> _WHAT TO WORK ON_: Which lines run from the one containing "else if s.journal.readOnly" through the end of the material? Reproduce them exactly.

> _DATA SECTION_:

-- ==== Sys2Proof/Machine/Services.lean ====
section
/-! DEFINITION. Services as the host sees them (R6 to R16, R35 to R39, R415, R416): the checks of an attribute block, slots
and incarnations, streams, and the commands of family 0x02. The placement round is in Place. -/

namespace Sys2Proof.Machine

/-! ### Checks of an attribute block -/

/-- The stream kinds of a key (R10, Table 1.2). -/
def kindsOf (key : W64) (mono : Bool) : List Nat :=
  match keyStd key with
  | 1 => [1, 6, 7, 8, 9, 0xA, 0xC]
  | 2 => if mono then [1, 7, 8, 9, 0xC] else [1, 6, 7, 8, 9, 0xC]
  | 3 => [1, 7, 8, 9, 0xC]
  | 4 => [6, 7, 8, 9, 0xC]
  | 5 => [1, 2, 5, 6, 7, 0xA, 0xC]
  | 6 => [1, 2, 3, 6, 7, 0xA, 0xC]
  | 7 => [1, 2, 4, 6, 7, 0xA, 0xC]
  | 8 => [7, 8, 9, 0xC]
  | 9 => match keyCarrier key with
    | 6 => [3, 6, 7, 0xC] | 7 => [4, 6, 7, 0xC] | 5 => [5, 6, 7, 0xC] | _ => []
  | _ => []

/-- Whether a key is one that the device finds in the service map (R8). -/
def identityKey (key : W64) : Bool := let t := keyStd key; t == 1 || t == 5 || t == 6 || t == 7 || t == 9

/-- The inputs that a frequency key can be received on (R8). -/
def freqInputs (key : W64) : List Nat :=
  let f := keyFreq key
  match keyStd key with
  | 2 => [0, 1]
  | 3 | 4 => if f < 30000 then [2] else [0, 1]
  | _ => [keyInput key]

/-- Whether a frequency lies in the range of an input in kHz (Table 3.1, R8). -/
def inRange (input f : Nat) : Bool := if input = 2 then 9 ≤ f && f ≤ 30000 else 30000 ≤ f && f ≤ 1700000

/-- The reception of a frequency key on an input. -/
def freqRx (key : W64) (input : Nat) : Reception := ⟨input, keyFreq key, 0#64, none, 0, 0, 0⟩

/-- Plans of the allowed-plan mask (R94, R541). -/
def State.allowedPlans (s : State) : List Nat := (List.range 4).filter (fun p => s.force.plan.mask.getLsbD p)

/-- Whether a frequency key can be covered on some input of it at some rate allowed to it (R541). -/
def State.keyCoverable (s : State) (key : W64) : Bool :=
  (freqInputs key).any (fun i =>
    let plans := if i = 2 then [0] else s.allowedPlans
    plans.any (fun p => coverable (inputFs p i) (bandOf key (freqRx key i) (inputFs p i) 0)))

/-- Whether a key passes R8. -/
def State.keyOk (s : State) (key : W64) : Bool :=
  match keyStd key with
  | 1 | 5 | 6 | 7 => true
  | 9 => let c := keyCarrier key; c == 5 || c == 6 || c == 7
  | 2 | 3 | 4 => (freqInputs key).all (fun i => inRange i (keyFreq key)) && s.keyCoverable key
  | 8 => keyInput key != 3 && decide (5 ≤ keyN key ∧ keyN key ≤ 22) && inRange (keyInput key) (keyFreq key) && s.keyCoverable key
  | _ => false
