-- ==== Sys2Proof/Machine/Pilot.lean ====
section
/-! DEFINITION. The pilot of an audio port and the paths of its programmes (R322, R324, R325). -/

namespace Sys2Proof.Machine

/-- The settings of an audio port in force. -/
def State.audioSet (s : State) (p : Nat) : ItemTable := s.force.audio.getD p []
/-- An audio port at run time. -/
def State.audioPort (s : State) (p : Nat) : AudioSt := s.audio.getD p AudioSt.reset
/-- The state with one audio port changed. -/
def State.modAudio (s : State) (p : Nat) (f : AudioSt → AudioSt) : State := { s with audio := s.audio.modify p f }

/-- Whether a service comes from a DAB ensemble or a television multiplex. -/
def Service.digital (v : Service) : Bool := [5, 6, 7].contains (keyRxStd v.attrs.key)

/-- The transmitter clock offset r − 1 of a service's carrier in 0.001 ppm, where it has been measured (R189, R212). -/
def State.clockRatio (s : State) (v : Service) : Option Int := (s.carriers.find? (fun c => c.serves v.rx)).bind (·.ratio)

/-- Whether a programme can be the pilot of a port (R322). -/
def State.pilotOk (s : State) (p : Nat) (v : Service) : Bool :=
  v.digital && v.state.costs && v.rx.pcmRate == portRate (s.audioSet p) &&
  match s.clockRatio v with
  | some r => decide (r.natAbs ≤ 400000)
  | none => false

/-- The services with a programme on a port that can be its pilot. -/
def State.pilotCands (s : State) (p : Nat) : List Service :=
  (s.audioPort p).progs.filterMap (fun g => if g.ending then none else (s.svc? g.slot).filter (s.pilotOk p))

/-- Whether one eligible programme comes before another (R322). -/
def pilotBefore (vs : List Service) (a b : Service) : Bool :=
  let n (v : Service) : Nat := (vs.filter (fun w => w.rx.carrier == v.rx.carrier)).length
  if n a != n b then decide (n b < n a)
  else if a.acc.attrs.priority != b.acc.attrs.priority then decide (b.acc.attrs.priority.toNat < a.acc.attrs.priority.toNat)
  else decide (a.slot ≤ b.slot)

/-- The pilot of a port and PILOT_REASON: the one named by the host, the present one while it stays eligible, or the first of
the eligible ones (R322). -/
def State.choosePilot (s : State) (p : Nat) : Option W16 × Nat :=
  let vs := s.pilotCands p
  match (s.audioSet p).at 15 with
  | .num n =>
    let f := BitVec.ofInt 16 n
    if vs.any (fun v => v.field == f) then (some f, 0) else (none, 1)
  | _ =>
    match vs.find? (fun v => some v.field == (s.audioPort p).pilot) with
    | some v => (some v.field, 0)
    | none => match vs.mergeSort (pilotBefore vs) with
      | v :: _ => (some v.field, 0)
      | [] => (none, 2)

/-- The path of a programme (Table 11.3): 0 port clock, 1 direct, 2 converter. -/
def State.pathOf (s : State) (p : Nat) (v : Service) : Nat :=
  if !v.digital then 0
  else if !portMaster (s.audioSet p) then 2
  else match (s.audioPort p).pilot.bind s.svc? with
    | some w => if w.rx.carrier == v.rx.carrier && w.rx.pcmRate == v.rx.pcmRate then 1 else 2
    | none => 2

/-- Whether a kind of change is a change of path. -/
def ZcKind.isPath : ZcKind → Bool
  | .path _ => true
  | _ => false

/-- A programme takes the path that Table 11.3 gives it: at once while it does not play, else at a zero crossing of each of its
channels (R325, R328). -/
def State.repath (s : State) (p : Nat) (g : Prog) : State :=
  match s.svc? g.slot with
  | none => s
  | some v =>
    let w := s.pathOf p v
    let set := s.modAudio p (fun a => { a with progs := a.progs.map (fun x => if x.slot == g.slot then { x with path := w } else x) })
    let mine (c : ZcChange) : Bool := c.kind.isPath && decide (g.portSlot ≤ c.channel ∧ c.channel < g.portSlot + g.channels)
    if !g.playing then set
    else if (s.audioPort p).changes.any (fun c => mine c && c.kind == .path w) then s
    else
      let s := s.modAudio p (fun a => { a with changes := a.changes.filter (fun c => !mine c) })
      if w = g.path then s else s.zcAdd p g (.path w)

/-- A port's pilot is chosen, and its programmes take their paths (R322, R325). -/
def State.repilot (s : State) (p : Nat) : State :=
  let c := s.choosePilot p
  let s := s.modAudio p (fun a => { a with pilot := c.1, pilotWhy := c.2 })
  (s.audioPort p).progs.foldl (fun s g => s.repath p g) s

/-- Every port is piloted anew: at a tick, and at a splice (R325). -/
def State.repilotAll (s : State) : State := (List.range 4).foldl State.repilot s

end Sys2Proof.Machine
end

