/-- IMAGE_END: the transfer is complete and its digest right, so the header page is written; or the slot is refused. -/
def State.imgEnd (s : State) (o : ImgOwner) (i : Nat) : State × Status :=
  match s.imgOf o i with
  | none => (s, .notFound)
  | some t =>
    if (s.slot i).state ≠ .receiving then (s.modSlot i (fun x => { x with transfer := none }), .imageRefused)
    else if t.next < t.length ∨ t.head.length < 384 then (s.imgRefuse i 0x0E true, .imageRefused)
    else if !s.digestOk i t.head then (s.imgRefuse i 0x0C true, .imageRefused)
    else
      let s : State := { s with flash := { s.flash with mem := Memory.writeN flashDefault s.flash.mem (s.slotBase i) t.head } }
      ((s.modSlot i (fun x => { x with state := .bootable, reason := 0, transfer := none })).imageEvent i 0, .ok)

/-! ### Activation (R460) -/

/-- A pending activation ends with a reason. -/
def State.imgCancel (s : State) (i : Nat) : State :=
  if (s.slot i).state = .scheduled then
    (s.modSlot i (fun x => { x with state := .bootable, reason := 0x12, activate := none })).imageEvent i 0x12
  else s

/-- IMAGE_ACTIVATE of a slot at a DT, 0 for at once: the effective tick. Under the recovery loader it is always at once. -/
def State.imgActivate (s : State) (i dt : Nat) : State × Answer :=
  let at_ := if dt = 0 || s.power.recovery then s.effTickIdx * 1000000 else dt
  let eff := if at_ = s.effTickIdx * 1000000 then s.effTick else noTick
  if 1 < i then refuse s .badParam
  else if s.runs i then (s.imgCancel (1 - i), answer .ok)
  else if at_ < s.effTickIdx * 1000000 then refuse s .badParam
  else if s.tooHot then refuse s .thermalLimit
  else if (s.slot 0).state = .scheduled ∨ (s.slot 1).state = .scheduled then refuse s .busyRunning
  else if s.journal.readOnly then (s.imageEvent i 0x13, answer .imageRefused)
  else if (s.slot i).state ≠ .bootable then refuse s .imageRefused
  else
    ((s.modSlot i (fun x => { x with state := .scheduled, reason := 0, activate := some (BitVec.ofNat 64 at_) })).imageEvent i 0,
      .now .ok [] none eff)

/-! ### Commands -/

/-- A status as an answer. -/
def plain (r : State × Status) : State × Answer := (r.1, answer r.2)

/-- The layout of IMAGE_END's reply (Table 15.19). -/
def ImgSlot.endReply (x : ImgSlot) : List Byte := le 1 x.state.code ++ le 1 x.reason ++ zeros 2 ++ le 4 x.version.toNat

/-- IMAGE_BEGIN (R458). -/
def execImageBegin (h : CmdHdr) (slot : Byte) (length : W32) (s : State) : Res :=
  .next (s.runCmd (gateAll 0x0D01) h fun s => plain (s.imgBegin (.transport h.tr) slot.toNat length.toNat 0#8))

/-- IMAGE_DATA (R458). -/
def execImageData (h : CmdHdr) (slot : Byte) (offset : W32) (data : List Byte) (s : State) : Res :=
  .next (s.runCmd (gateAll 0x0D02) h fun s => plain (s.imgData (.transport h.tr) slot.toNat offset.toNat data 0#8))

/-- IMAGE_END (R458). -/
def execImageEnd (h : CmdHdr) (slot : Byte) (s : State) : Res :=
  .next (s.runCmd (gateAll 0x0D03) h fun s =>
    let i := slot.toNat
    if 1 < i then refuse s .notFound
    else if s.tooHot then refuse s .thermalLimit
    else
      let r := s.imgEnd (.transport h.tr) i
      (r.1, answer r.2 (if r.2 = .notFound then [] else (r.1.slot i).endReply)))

> _RESULT OF THE TASK_:
  else if s.journal.readOnly then (s.imageEvent i 0x13, answer .imageRefused)
  else if (s.slot i).state ≠ .bootable then refuse s .imageRefused
  else
    ((s.modSlot i (fun x => { x with state := .scheduled, reason := 0, activate := some (BitVec.ofNat 64 at_) })).imageEvent i 0,
      .now .ok [] none eff)

/-! ### Commands -/

/-- A status as an answer. -/
def plain (r : State × Status) : State × Answer := (r.1, answer r.2)

/-- The layout of IMAGE_END's reply (Table 15.19). -/
def ImgSlot.endReply (x : ImgSlot) : List Byte := le 1 x.state.code ++ le 1 x.reason ++ zeros 2 ++ le 4 x.version.toNat

/-- IMAGE_BEGIN (R458). -/
def execImageBegin (h : CmdHdr) (slot : Byte) (length : W32) (s : State) : Res :=
  .next (s.runCmd (gateAll 0x0D01) h fun s => plain (s.imgBegin (.transport h.tr) slot.toNat length.toNat 0#8))

/-- IMAGE_DATA (R458). -/
def execImageData (h : CmdHdr) (slot : Byte) (offset : W32) (data : List Byte) (s : State) : Res :=
  .next (s.runCmd (gateAll 0x0D02) h fun s => plain (s.imgData (.transport h.tr) slot.toNat offset.toNat data 0#8))

/-- IMAGE_END (R458). -/
def execImageEnd (h : CmdHdr) (slot : Byte) (s : State) : Res :=
  .next (s.runCmd (gateAll 0x0D03) h fun s =>
    let i := slot.toNat
    if 1 < i then refuse s .notFound
    else if s.tooHot then refuse s .thermalLimit
    else
      let r := s.imgEnd (.transport h.tr) i
      (r.1, answer r.2 (if r.2 = .notFound then [] else (r.1.slot i).endReply)))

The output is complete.